We recognize that the imprisonment of the Indigenous people is part of the attack on the Indigenous people whose land was stolen as part of the process of bringing freedom and wealth to European colonizers.

During the period of the 1960s mass uprisings by African and other colonized peoples inside the U.S. and around the world, the American Indian Movement (AIM) led a powerful struggle against neocolonial tribal leaders who worked with the oppressive colonial government.

Leonard Peltier was part of the struggle for Red Power that took place at Wounded Knee in South Dakota with the participation of more than 200 Indigenous nations who held power for 71 days.

Wounded Knee was the site of the U.S. government’s brutal massacre of 1890, after which the U.S. declared that “the west was won” and the genocide complete.

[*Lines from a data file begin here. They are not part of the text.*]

/-- The window line under a stash access made valid, and dirty for a store (R177, R225, R226).  A line that no window copies (R236, R266) is
answered, and the access is made at its home. -/
def State.winTouch (s : State) (owner off : Nat) (write : Bool) : Except Raise (Option Xlat × State) :=
  let b := s.block owner
  match b.winAt off with
  | none => .ok (none, s)
  | some (wn, w) =>
    let j := (off - w.off) / 128
    let va := w.base.toNat + 128 * j
    let me := some (owner, wn, j)
    let dirty (s : State) : Except Raise (Option Xlat × State) :=
      if write then
        let b := s.block owner
        let p := s.winPhys b.vi (SMap.get {} b.wins wn) j
        let s := if p.2 = 2 then s.recall p.1 false none me else s
        .ok (none, s.setWinLine owner wn j .dirty)
      else .ok (none, s)
    let home (s : State) : Except Raise (Option Xlat × State) :=
      (s.translate b.core b.vi va (if write then .wr else .rd)).map fun p => (some p.1, p.2)
    let st := SMap.get .invalid w.lines j
    if st.valid then
      let (owned, s) := s.winOwned owner wn j va
      if !owned then .error ⟨.region, BitVec.ofNat 64 va⟩
      else if st = .dirty then .ok (none, s)
      else dirty s
    else if st = .invalid && w.zero then
      let x := s.pageOf b.core b.vi va
      let s := s.walked b.core b.vi va
      match x with
      | none => dirty (s.fillWin owner wn j none 0)
      | some x =>
        if s.uncached x then home s
        else
          let (owned, s) := if x.region = 0 then s.ownPage b.core b.vi x else (true, s)
          if !owned then .error ⟨.region, BitVec.ofNat 64 va⟩
          else dirty ((if x.region = 2 then (s.recall x.line true none me).dirTag b.part b.vi x.line else s).fillWin owner wn j (some x) 0)
    else match s.translate b.core b.vi va .rd with
      | .error r => .error r
      | .ok (x, s) =>
        if s.uncached x then home s
        else if s.badHome x then .error (x.fault va .mcheck)
        else
          let s := if x.region = 2 then s.recall x.line true none me else s
          let s := s.l2Access b.part b.vi x.line 15 false .normal
          dirty (s.fillWin owner wn j (some x) (s.homeLine x.line).toNat)

/-! ## One access -/

/-- The insertion policy of an access (R161, R233). -/
def policyOf (ord : Ordq) (pol : BitVec 2) : Policy :=
  if ord = .nt then .first
  else match pol.toNat with
    | 1 => .first
    | 2 => .last
    | 3 => .none
    | _ => .normal

/-- The agent that a wave is for the memory hierarchy. -/
def State.agentOf (s : State) (core slot : Nat) (pol : Policy) : Agent :=
  let w := s.wave core slot
  ⟨core, w.vi, w.part, w.blk, pol⟩

/-- The access size in bytes. -/
def MemKind.size : MemKind → Nat
  | .load n _ _ | .store n | .sload n _ | .sstore n => n
  | .fget _ | .fput => 8
  | .atom op _ | .satom op _ => atomSize op
  | .pref _ | .cqry _ => 1

/-- What an access needs of its page (R313). -/
def MemKind.need : MemKind → Need
  | .load .. | .sload .. | .fget _ | .pref _ | .cqry _ => .rd
  | .store _ | .sstore _ | .fput => .wr
  | .atom .. | .satom .. => .both

/-- An atomic at .blk or narrower, or relaxed, may be performed near (R171). -/
def nearOk (ord : Ordq) (scope : Scope) : Bool :=
  ord = .rlx || (ord != .sc && (scope = .wv || scope = .blk))

/-- A global line has a spent mark in its tag or in its slice's spent table. -/
def State.isSpent (s : State) (part line : Nat) : Bool :=
  (s.l2KeyOf part line).any fun key =>
    (SMap.get [] s.l2 key).any (fun w => w.line = line && w.spent) || (SMap.get [] s.spent (key / 1024)).contains line

/-- The operation takes data from memory: an uncorrectable error in it raises MCHECK (R243). -/
def MemKind.takesData : MemKind → Bool
  | .store _ | .sstore _ | .fput | .pref _ | .cqry _ => false
  | _ => true

/-- A cell, and what an atomic finds in an RS page, are read at the home whatever the order (R167, R169). -/
def MemKind.readsHome (k : MemKind) (region : Nat) : Bool :=
  match k with
  | .fget _ => true
  | .atom .. | .satom .. => region = 1
  | _ => false

/-- One access to a global line (R162, R165 to R169, R113, R114). -/
def State.accessGlobal (s : State) (g : Agent) (op : MemOp) (a : Acc) (x : Xlat) : Except Raise (Nat × State) :=
  let n := op.kind.size
  let home := op.ord != .rlx && op.ord != .nt
  if op.kind.takesData && s.badFor g x n (home || op.kind.readsHome x.region) then .error (x.fault a.addr.toNat .mcheck)
  else match op.kind with
    | .pref l2 =>
      -- the whole line is brought in (R166)
      if l2 then .ok (0, s.l2Access g.part g.vi x.line 15 false g.pol)
      else .ok (0, (s.readGlobal g { x with pa := x.pa - x.pa % 128 } 128 false).2)
    | .load .. | .sload .. => .ok (s.readGlobal g x n home)
    | .fget _ => .ok (s.readGlobal g x n true)
    | .store _ | .sstore _ => .ok (0, s.writeGlobal g x n a.data.toNat)
    | .fput => .ok (0, s.writeGlobal g x 8 (a.data.toNat % 2 ^ 32 + 2 ^ 32))
    | .atom ao ret =>
      .ok (s.atomGlobal g x ao (a.data.toNat % 2 ^ (8 * n)) a.cmp.toNat (nearOk op.ord op.scope)
        (ret.isNone && op.ord = .rlx))
    | .satom ao _ => .ok (s.atomGlobal g x ao (a.data.toNat % 2 ^ 32) a.cmp.toNat true false)
    | .cqry _ => .ok (match SMap.find? s.counted x.line with
        | some c => c.count
        | none => if s.isSpent g.part x.line then 0 else 0xFFFFFFFF, s)

/-- One access to a line of a stash, of the block that owns it and at an offset in it (R162, R165 to R169, R113, R114, R166, R180).  MCHECK for
bad stash data has the access's address in stash form as its TVAL, since a stash byte has no physical address: the model's choice (R300, log
entry 79). -/
def State.accessStash (s : State) (g : Agent) (op : MemOp) (a : Acc) (owner o : Nat) : Except Raise (Nat × State) :=
  let n := op.kind.size
  let touch (write : Bool) (f : State → Nat × State) : Except Raise (Nat × State) :=
    match s.winTouch owner o write with
    | .error r => .error r
    | .ok (some x, s) => s.accessGlobal g op a { x with pa := x.pa + o % 128 }
    | .ok (none, s) =>
      if op.kind.takesData && (s.block owner).bad.contains (o / 128) then .error ⟨.mcheck, a.addr⟩ else .ok (f s)
  let put (s : State) (n v : Nat) : State := s.updBlock owner fun b => { b with stash := Memory.write b.stash o n v }
  let cell (s : State) : Nat := Memory.read (s.block owner).stash o n
  match op.kind with
  | .pref l2 =>
    match (s.block owner).winAt o with
    | some (_, w) => if l2 || w.zero then .ok (0, s) else (s.winTouch owner o false).map fun p => (0, p.2)
    | none => .ok (0, s)
  | .load .. | .sload .. | .fget _ => touch false fun s => (cell s, s)
  | .store _ | .sstore _ => touch true fun s => (0, put s n a.data.toNat)
  | .fput => touch true fun s => (0, put s 8 (a.data.toNat % 2 ^ 32 + 2 ^ 32))
  | .atom ao _ | .satom ao _ =>
    touch true fun s => (cell s, put s n (atomNew ao (cell s) (a.data.toNat % 2 ^ (8 * n)) a.cmp.toNat))
  | .cqry _ => .ok (match SMap.get .none (s.block owner).counts (o / 128) with
      | .live n => n
      | .spent => 0
      | .none => 0xFFFFFFFF, s)

/-- One access of a memory operation: the value read or returned, and the state. -/
def State.access1 (s : State) (g : Agent) (op : MemOp) (a : Acc) : Except Raise (Nat × State) :=
  match stashOff a.addr.toNat with
  | some off =>
    match s.stashAt g.blk off op.kind.size with
    | none => .error ⟨.stashrange, a.addr⟩
    | some (owner, o) => s.accessStash g op a owner o
  | none =>
    match s.translate g.core g.vi a.addr.toNat op.kind.need with
    | .error r => .error r
    | .ok (x, s) => s.accessGlobal g op a x

/-! ## Futures (R167, R168) -/

/-- One FGET lane tries its cell: a full cell gives the lane its value, which it keeps. -/
def State.tryCell (s : State) (g : Agent) (op : MemOp) (a : Acc) : Acc × State :=
  if a.cmp ≠ 0 then (a, s)
  else match s.access1 g op a with
    | .ok (v, s') => if v / 2 ^ 32 = 0 then (a, s') else ({ a with data := BitVec.ofNat 128 (v % 2 ^ 32), cmp := 1 }, s')
    | .error _ => (a, s)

Our relative, Comrade Leonard Peltier was one of many AIM warriors who defended the masses of the Lakota people from the FBI’s murderous military assault that slaughtered at least 60 members of the Lakota people.

Two FBI agents were killed in the struggle. Comrade Leonard Peltier was captured, arrested and tried in U.S. colonial courts in 1977 with no evidence. He has been held as a courageous political prisoner for nearly 50 years, currently in Coleman Prison in Florida in brutal colonial conditions, often under lockdown without medical care.

BIB salutes the deep bond that African people in the U.S. share with the Indigenous people and our long history as the twin pillars of this colonial system that rests on the stolen land of the Indigenous people, the stolen labor and the kidnapping and colonial enslavement of African people. Free Leonard Peltier now!